This post is a guest blog from our partners at Raising Women’s Voices for the Health Care We Need.

“The Affordable Care Act may represent the strongest foundation we have ever created to begin closing LGBT health disparities.” That’s how U.S. Secretary of Health and Human Services Kathleen Sebelius described the impact of the new health care law on lesbian, gay, bisexual and transgender people.

To help the LGBT community learn how the Affordable Care Act (ACA) is moving us in that direction, and recognize what is at stake in the Supreme Court’s decision on the ACA, Raising Women’s Voices for the Health Care We Need has created a new fact sheet: How the Affordable Care Act helps LGBT people get the care we need.

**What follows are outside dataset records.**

-- ==== Sys2Proof/Safety.lean ====
section
/-! DEFINITION. What claims about the machine are stated with: readiness, the parts of the state that a frame
leaves alone, a command the checks admit, and the invariant of every reachable state. -/

namespace Sys2Proof

open Machine

/-- The block accepts a command: not busy and not halted (R23). -/
def Ready (s : State) : Prop := s.busy = false ∧ s.halted = false

/-- A command passes its checks (R195): on this hardware it will complete, not fault. -/
def Admitted (i : Instr) (s : State) : Prop := checkInstr hardware i s = none

/-- The registers of the FTW path: `FTW`, `DDS_WORD`, `OOR`, `INIT_DONE`, the DDS lines and their trace. -/
def SameFtwSide (s t : State) : Prop :=
  t.ftw = s.ftw ∧ t.ddsWord = s.ddsWord ∧ t.oor = s.oor ∧ t.initDone = s.initDone ∧ t.lines = s.lines ∧
    t.ddsTrace = s.ddsTrace

/-- The registers of the Morse path other than MSG: `WPM`, `DROP_COUNT`, `LOOKUP`, the keying lines and their
trace. -/
def SameMorseRegs (s t : State) : Prop :=
  t.wpm = s.wpm ∧ t.dropCount = s.dropCount ∧ t.lookup = s.lookup ∧ t.key = s.key ∧ t.ind = s.ind ∧
    t.keyTrace = s.keyTrace

/-- Every byte of the message buffer reads as before, valid bits included. -/
def SameMsg (s t : State) : Prop := ∀ a, memRead t.msg a = memRead s.msg a

/-- `CTRL`. -/
def SameCtrl (s t : State) : Prop := t.indEn = s.indEn ∧ t.strict = s.strict

/-- The fault record and `HALTED`. -/
def SameFaultRecord (s t : State) : Prop :=
  t.halted = s.halted ∧ t.faultCode = s.faultCode ∧ t.faultOpc = s.faultOpc

/-- The inputs to come and the model's counters. -/
def SameBook (s t : State) : Prop := t.script = s.script ∧ t.cycle = s.cycle ∧ t.tickGap = s.tickGap

/-- The layout of `LOOKUP` (R37): `CLASS` 0 or 1 with everything above 0, or `CLASS` 2 with a length of 1 to 5
and no pattern bit past it. `CLASS` 3 and the reserved bits are never 1. -/
def LookupLegal (w : Word) : Prop :=
  w = 0#32 ∨ w = 1#32 ∨
    ∃ len pat : Nat, 1 ≤ len ∧ len ≤ 5 ∧ pat < 2 ^ len ∧ w = BitVec.ofNat 32 (2 + 4 * len + 32 * pat)

/-- The DDS lines that the sequencer's position gives (R26, R110, R112): in a sequence, the phase's levels;
otherwise all four 0, driven once DDS.INIT has completed. -/
def linesExpected (s : State) : DdsLines :=
  match s.seq.eng with
  | .initSeq => initLinesAt s.seq.ph
  | .ser => serialLinesAt (frame (serialWord s)) s.seq.ph
  | _ => ⟨s.initDone, false, false, false, false⟩

/-- The segment the keying sequencer is in. -/
def currentSegment (P : Config.Params) (s : State) : Segment :=
  segmentAt P.morseTable (txBytes s) (unitMs s.wpm) s.seq.ci s.seq.si s.seq.sub

/-- The key's level that the sequencer's position gives (R38, R152): off but in the mark of a symbol. -/
def keyExpected (P : Config.Params) (s : State) : Bool :=
  decide (s.seq.eng = .morse) && !s.seq.align && (currentSegment P s).level

/-- The invariant of a build with parameters `P`: what holds at reset and is kept by every step. -/
structure MachineInv (P : Config.Params) (s : State) : Prop where
  /-- the sequencer agrees with `BUSY` and with the command it runs (R45, R46) -/
  consistent : sequencerConsistent P s = true
  /-- MSG lists rising indices below `P_MSG_DEPTH` (R60) -/
  msgWf : Memory.wf P.msgDepth s.msg = true
  /-- `WPM` is 0 or legal (R34) -/
  wpmLegal : s.wpm.toNat ≤ Config.wpmMax
  /-- `LOOKUP` has the layout of R37 -/
  lookupLegal : LookupLegal s.lookup
  /-- `DROP_COUNT` never exceeds the buffer (R36) -/
  dropLegal : s.dropCount.toNat ≤ P.msgDepth
  /-- a halted block runs nothing (R183) -/
  haltedIdle : s.halted = true → s.busy = false
  /-- a fault code is recorded exactly while halted, and an opcode only then (R30) -/
  faultRecord : (s.halted = true ↔ s.faultCode ≠ .none) ∧ (s.halted = false → s.faultOpc = 0x00#8)
  /-- during DDS.INIT `INIT_DONE` is still 0 (R110) -/
  initOnce : s.seq.eng = .initSeq → s.initDone = false
  /-- the DDS lines are where the sequencer's position puts them (R26, R38, R110, R112, R183) -/
  linesAt : s.lines = linesExpected s
  /-- the key is where the sequencer's position puts it (R38, R152) -/
  keyAt : s.key = keyExpected P s
  /-- `ind_out = key_out AND IND_EN` at every cycle (R152) -/
  indAt : s.ind = (s.key && s.indEn)
  /-- in a segment, at least one and at most all of its milliseconds are left (R151) -/
  remAt : s.seq.eng = .morse → s.seq.align = false → 1 ≤ s.seq.rem ∧ s.seq.rem ≤ (currentSegment P s).ms
  /-- `DROP_COUNT` lies between the dropped characters already passed and those of the message (R153) -/
  dropAt : s.seq.eng = .morse →
    dropTotal P.morseTable ((txBytes s).take s.seq.ci) ≤ s.dropCount.toNat ∧
      s.dropCount.toNat ≤ dropTotal P.morseTable (txBytes s)
  /-- the tick counter is saturated (R222) -/
  gapLegal : s.tickGap ≤ tickGapMax

end Sys2Proof
end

For example, the ACA is already helping LGBT people by eliminating lifetime limits on the amount of medical expenses covered by health plans, even if we have high medical bills from a condition such as HIV or cancer, and by requiring insurers to cover important preventive health services without co-pays. We have even more benefits and protections to look forward in 2013 and 2014:

  • — Starting in 2013, national data collection efforts will begin to include sexual orientation and gender identity questions to help researchers and policymakers better understand LGBT health disparities.
  • — In January 2014, each state will have a Health Benefit Exchange, a health insurance “supermarket” where individuals and families can buy quality health care plans at an affordable price. Under rules HHS Secretary Sebelius issued recently, no state’s Exchange may discriminate against consumers on the basis of sexual orientation, gender identity, or other factors such as race, ethnicity, primary language or disability. This non-discrimination policy is a significant victory for LGBT people.
To help realize the promise of the ACA for the lesbian, gay, bisexual and transgender community, Raising Women’s Voices has led the creation of a new LGBT Task Force within Health Care for All New York, the state’s health reform coalition.  I outlined the goals of the new task force at its first meeting, held in New York City on May 21:
  • — Bring a sharp analytical focus to the issues that concern LGBT people as New York’s newly-established health Exchange is developed
  • — Inform and mobilize LGBT people about what is at stake for us and our families
  • — Bring more LGBT groups into the Health Care for All New York (HCFANY) coalition as it works for influence state Exchange policies and procedures.
The Task Force is already moving forward to staff a booth at the NYC Pride Fest on June 24 and to conduct “listening sessions” with LGBT people about their health care concerns.

Joining members of the new task force for its initial meeting was Andrew Cray, a policy analyst at the Center for American Progress in Washington, D.C. Cray and Kellan Baker are leading the center’s LGBT State Exchanges Project, which is working with advocates in five states where health Exchanges have been formally established: California, Colorado, Maryland, Nevada and Oregon.

Cray outlined some of the issues LGBT people face in obtaining and using health coverage, compared to the general population: lower rates of insured, obstructed access to health care services, lack of cultural competency in health care delivery and lack of data collection on LGBT people’s health problems. Higher-than-average rates of breast cancer, depression and HIV/AIDS are among the health disparities experiences by LGBT people.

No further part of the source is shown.